The suits made by St. Andrews for Luciano Barbera were stunning. The Barbera cloths came out great with that tailoring, and were probably the best looking RTW that I have ever seen.
When Barbera moved to Attolini production, the line suffered greatly.
I am in full agreement with your opinion of Saint Andrews. Their garments are beautiful. I believe they make garments for Davide Cenci now also.
Even though I am most comfortable with the American soft shouldered look, I think the sartorial world is big enough to accomodate all tastes. I presently wear undarted 2 button jackets with pleated pants. This is enough to condemn me to the outer rings of Hades in some circles. Then again, I wouldn't feel too comfortable sticking to the strictures of any sartorial club that would have me.

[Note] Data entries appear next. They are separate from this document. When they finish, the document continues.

-- ==== Sys2Proof/Proofs/Scope.lean ====
section
/-! PROOFS. The statements of `spec/00_scope.md`: what one step does with what the host presented. -/

namespace Sys2Proof.Proofs

open Sys2Proof.Machine

/-- Settles O7: the packet case of `step`. -/
theorem stepRunsThePresentedPacket : Obligations.StepRunsThePresentedPacket :=
  fun _ _ _ hin => step_of_packet hin

/-- Settles O8: the empty and the write case of `step`, with the read-after-write law of the byte
space. -/
theorem idleAndHostWrite : Obligations.IdleAndHostWrite :=
  ⟨fun _ hin => step_of_inputs_nil hin,
    fun s a v _ hin hwf => ⟨s.mem.write a.toNat v, step_of_write hin, Memory.read_write hwf⟩⟩

/-- Settles O12: a step either goes on or is the refusal of a partial overlap. -/
theorem stepStopsOnlyOnPartialOverlap : Obligations.StepStopsOnlyOnPartialOverlap := by
  intro s
  rcases step_next_or_refused s with ⟨t, h⟩ | ⟨p, rest, hin, hoverlap, h⟩ <;> rw [h]
  · exact ⟨nofun, nofun⟩
  · refine ⟨nofun, fun r hr => ?_⟩
    cases hr
    obtain ⟨hphase, src, inOff, count, dst, outOff, hdec, hcause, hpart⟩ := hoverlap
    exact ⟨rfl, hphase, p, rest, src, inOff, count, dst, outOff, hin, hdec, hcause,
      (partlyOverlap_eq_true_iff _ _ _).1 hpart⟩

end Sys2Proof.Proofs
end

section
/-! SUPPORT. The moves of the machine: one constructor for each thing a step that goes on can have done,
with the state it leaves. The whole-machine rules are case analyses of it. -/

namespace Sys2Proof.Machine

/-! ### What the shared operations leave -/

/-- A result is at most one next state. -/
theorem next_unique {r : Result} {t u : State} (ht : r = .next t) (hu : r = .next u) : t = u :=
  Host.Outcome.next.inj (ht.symm.trans hu)

theorem getElem_zeroWords (i : Fin 16) : zeroWords[i] = 0 := by simp [zeroWords]

/-- R180: the block after reset is the block after power-on, with the byte space as it was. -/
theorem hostReset_eq (s : State) :
    hostReset s = .next { State.reset with mem := s.mem, inputs := s.inputs } := rfl

/-- R97: this hardware loads the words of a 32-byte key only (`KEY128_ENABLE = 0`). -/
theorem initWords_of_initCause_none {key nonce : Desc} (h : initCause hardware key nonce = none)
    (m : Memory) :
    initWords key nonce m = stateWords32 (m.readBytes key.base.toNat 32) (m.readBytes nonce.base.toNat 8) := by
  obtain ⟨-, -, hlen, -⟩ := (initCause_hardware_eq_none_iff key nonce).1 h
  exact if_pos hlen

/-- R97: INIT in its phase, with every check passed. -/
theorem execInit_of_initCause_none {key nonce : Desc} {s : State} (hphase : s.phase = .uninitialized)
    (h : initCause hardware key nonce = none) :
    execInit key nonce s = respond 0 ((s.setS (stateWords32 (s.mem.readBytes key.base.toNat 32)
      (s.mem.readBytes nonce.base.toNat 8))).setPhase .ready) := by
  rw [← initWords_of_initCause_none h]
  simp [execInit, initWith, runCommand, hphase, h, initEffect]

/-- R131: with `COUNT = 0` there is no chunk. -/
theorem xformLoop_zero (src dst : Nat) (s : State) : xformLoop src dst 0 (chunkCount 0) 0 s = s := rfl

/-- R48: the chunks of an accepted XFORM keep the byte space canonical. -/
theorem xformLoop_wf {src dst : Desc} {inOff count outOff : Word} {s : State} (hwf : Memory.wf s.mem)
    (hcause : xformCause src inOff count dst outOff = none)
    (hoverlap : partlyOverlap (regionStart src inOff) (regionStart dst outOff) count.toNat = false) :
    Memory.wf (xformLoop (regionStart src inOff) (regionStart dst outOff) count.toNat
      (chunkCount count.toNat) 0 s).mem := by
  obtain ⟨-, -, -, hdst, -, hout⟩ := (xformCause_eq_none_iff src inOff count dst outOff).1 hcause
  have hapart := (partlyOverlap_eq_false_iff _ _ _).1 hoverlap
  have htop : regionStart dst outOff + count.toNat ≤ addrSpace := by
    simp only [regionStart, addrSpace]
    omega
  exact (xformLoop_mem _ _ _ (by tauto) htop _ 0 s hwf (chunkCount_eq _).ge).1

/-! ### The moves -/

/-- What a step from `s` can do, and the state it then leaves. -/
inductive Move (s : State) : State → Prop where
  /-- R166: nothing is presented and the block waits. -/
  | wait (hin : s.inputs = []) : Move s s
  /-- R15: the host writes a byte. -/
  | write {a : Word} {v : Byte} {rest : List HostInput} (hin : s.inputs = .write a v :: rest) :
      Move s ((s.setInputs rest).setMem (s.mem.write a.toNat v))
  /-- R180: the host resets the block. -/
  | reset {rest : List HostInput} (hin : s.inputs = .reset :: rest) :
      Move s { State.reset with mem := s.mem, inputs := rest }
  /-- R164, R154: a packet is answered and nothing else happens: an error, or a DISPOSE in
  `Uninitialized`. -/
  | answer {p : Packet} {rest : List HostInput} {r : Response} (hin : s.inputs = .packet p :: rest) :
      Move s ((clearTransients (s.setInputs rest)).setRsp (some r))
  /-- R97: an INIT answered OK. -/
  | init {p : Packet} {rest : List HostInput} {key nonce : Desc} (hin : s.inputs = .packet p :: rest)
      (hdec : decode p = .init key nonce) (hphase : s.phase = .uninitialized)
      (hcause : initCause hardware key nonce = none) :
      Move s ((clearTransients (((s.setInputs rest).setS (initWords key nonce s.mem)).setPhase
        .ready)).setRsp (some ⟨.ok, 0⟩))
  /-- R131: an XFORM answered OK. -/
  | xform {p : Packet} {rest : List HostInput} {src dst : Desc} {inOff count outOff : Word}
      (hin : s.inputs = .packet p :: rest) (hdec : decode p = .xform src inOff count dst outOff)
      (hphase : s.phase = .ready) (hcause : xformCause src inOff count dst outOff = none)
      (hoverlap : partlyOverlap (regionStart src inOff) (regionStart dst outOff) count.toNat = false) :
      Move s ((clearTransients (xformLoop (regionStart src inOff) (regionStart dst outOff) count.toNat
        (chunkCount count.toNat) 0 (s.setInputs rest))).setRsp (some ⟨.ok, count⟩))
  /-- R151: a DISPOSE in `Ready` or `Disposed`. -/
  | dispose {p : Packet} {rest : List HostInput} (hin : s.inputs = .packet p :: rest)
      (hdec : decode p = .dispose) (hphase : s.phase ≠ .uninitialized) :
      Move s ((clearTransients (((s.setInputs rest).setS zeroWords).setPhase .disposed)).setRsp
        (some ⟨.ok, 0⟩))

/-- A packet that gets a next state made one of the four moves a packet can make. -/
theorem move_of_packet {s t : State} {p : Packet} {rest : List HostInput}
    (hin : s.inputs = .packet p :: rest) (h : exec (decode p) (s.setInputs rest) = .next t) :
    Move s t := by
  rcases decode_cases p with
    ⟨key, nonce, hdec⟩ | ⟨src, inOff, count, dst, outOff, hdec⟩ | hdec | hdec <;> rw [hdec] at h
  case inl =>
    rcases execInit_cases key nonce (s.setInputs rest) with ⟨k, he⟩ | ⟨hphase, hcause, he⟩
    · obtain rfl := next_unique he h
      exact .answer hin
    · obtain rfl := next_unique he h
      exact .init hin hdec hphase hcause
  case inr.inl =>
    rcases xformWith_cases hardware src inOff count dst outOff (s.setInputs rest) with
      ⟨k, he⟩ | ⟨hphase, hcause, ⟨-, he⟩ | ⟨hoverlap, he⟩⟩
    · obtain rfl := next_unique he h
      exact .answer hin
    · exact nomatch he.symm.trans h
    · obtain rfl := next_unique he h
      exact .xform hin hdec hphase hcause hoverlap
  case inr.inr.inl =>
    rcases execDispose_cases (s.setInputs rest) with ⟨-, he⟩ | ⟨hphase, he⟩
    · obtain rfl := next_unique he h
      exact .answer hin
    · obtain rfl := next_unique he h
      exact .dispose hin hdec hphase
  case inr.inr.inr =>
    obtain rfl := Host.Outcome.next.inj h
    exact .answer hin

/-- Every step that goes on is a move. -/
theorem move_of_step {s t : State} (h : step s = .next t) : Move s t := by
  rcases step_cases s with ⟨hin, hs⟩ | ⟨p, rest, hin, hs⟩ | ⟨a, v, rest, hin, hs⟩ | ⟨rest, hin, hs⟩
  · obtain rfl := next_unique hs h
    exact .wait hin
  · exact move_of_packet hin (hs.symm.trans h)
  · obtain rfl := next_unique hs h
    exact .write hin
  · obtain rfl := next_unique hs h
    exact .reset hin

/-! ### The invariant (R36) -/

/-- The words of a zeroised state meet R36 in any phase but `Ready`. -/
theorem State.Inv.of_zeroWords {s : State} (hwf : Memory.wf s.mem) (hS : s.S = zeroWords)
    (hphase : s.phase ≠ .ready) (hclear : s.X = zeroWords ∧ s.KS = zeroBlock ∧ s.opOut = .idle) :
    s.Inv where
  memWf := hwf
  zeroUnlessReady _ i := by rw [hS, getElem_zeroWords]
  sigmaWhenReady h := absurd h hphase
  noTransients := hclear

/-- R36 is kept by every move. -/
theorem Move.inv {s t : State} (h : Move s t) (hs : s.Inv) : t.Inv := by
  cases h with
  | wait => exact hs
  | write =>
    exact { hs with memWf := Memory.write_wf hs.memWf (BitVec.isLt _) }
  | reset => exact .of_zeroWords hs.memWf rfl nofun ⟨rfl, rfl, rfl⟩
  | answer => exact { hs with noTransients := ⟨rfl, rfl, rfl⟩ }
  | @init _ rest key nonce _ _ _ hcause =>
    rw [initWords_of_initCause_none hcause]
    exact ⟨hs.memWf, fun hphase => absurd rfl hphase, fun _ => ⟨rfl, rfl, rfl, rfl⟩, rfl, rfl, rfl⟩
  | @xform _ rest src dst inOff count outOff _ _ hphase hcause hoverlap =>
    obtain ⟨hphase', -, -, -, hword⟩ := xformLoop_fields (regionStart src inOff)
      (regionStart dst outOff) count.toNat (chunkCount count.toNat) 0 (s.setInputs rest)
    refine ⟨xformLoop_wf (s := s.setInputs rest) hs.memWf hcause hoverlap,
      fun hready => absurd (hphase'.trans hphase) hready, fun _ => ?_, rfl, rfl, rfl⟩
    obtain ⟨h0, h5, h10, h15⟩ := hs.sigmaWhenReady hphase
    exact ⟨(hword 0 (by decide) (by decide)).trans h0, (hword 5 (by decide) (by decide)).trans h5,
      (hword 10 (by decide) (by decide)).trans h10, (hword 15 (by decide) (by decide)).trans h15⟩
  | dispose => exact .of_zeroWords hs.memWf rfl nofun ⟨rfl, rfl, rfl⟩

end Sys2Proof.Machine
end

section
/-! SUPPORT. No command reads the transients or the response port (R32): the states that agree on what
a command keeps give the same outcome. -/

Didn't Saint Andrews or D'Avenza make rtw for H. Huntsman also?
Yes, I have read some references to Mr. Winston on the AAAC forum.
I don't recall ever seeing any Chipp suits, but was in a local men's traditional shop last month where an older gentleman was picking up a navy 3/2 sack suit by H. Freeman & Son. It had a lovely shoulder, softer than my Southwicks. It was a Naturalaire model made using s100 Holland & Sherry cloth. I know that this company has seen better days since moving to Maryland, but this was a clear example of someone who had choose a model, color, and accessories that were simple but elegant. It helps to have the gravitas and wisdom of age. The garment was fully canvassed, had handmade buttonholes, and was fully canvassed, certainly worthy of a solid B in my book.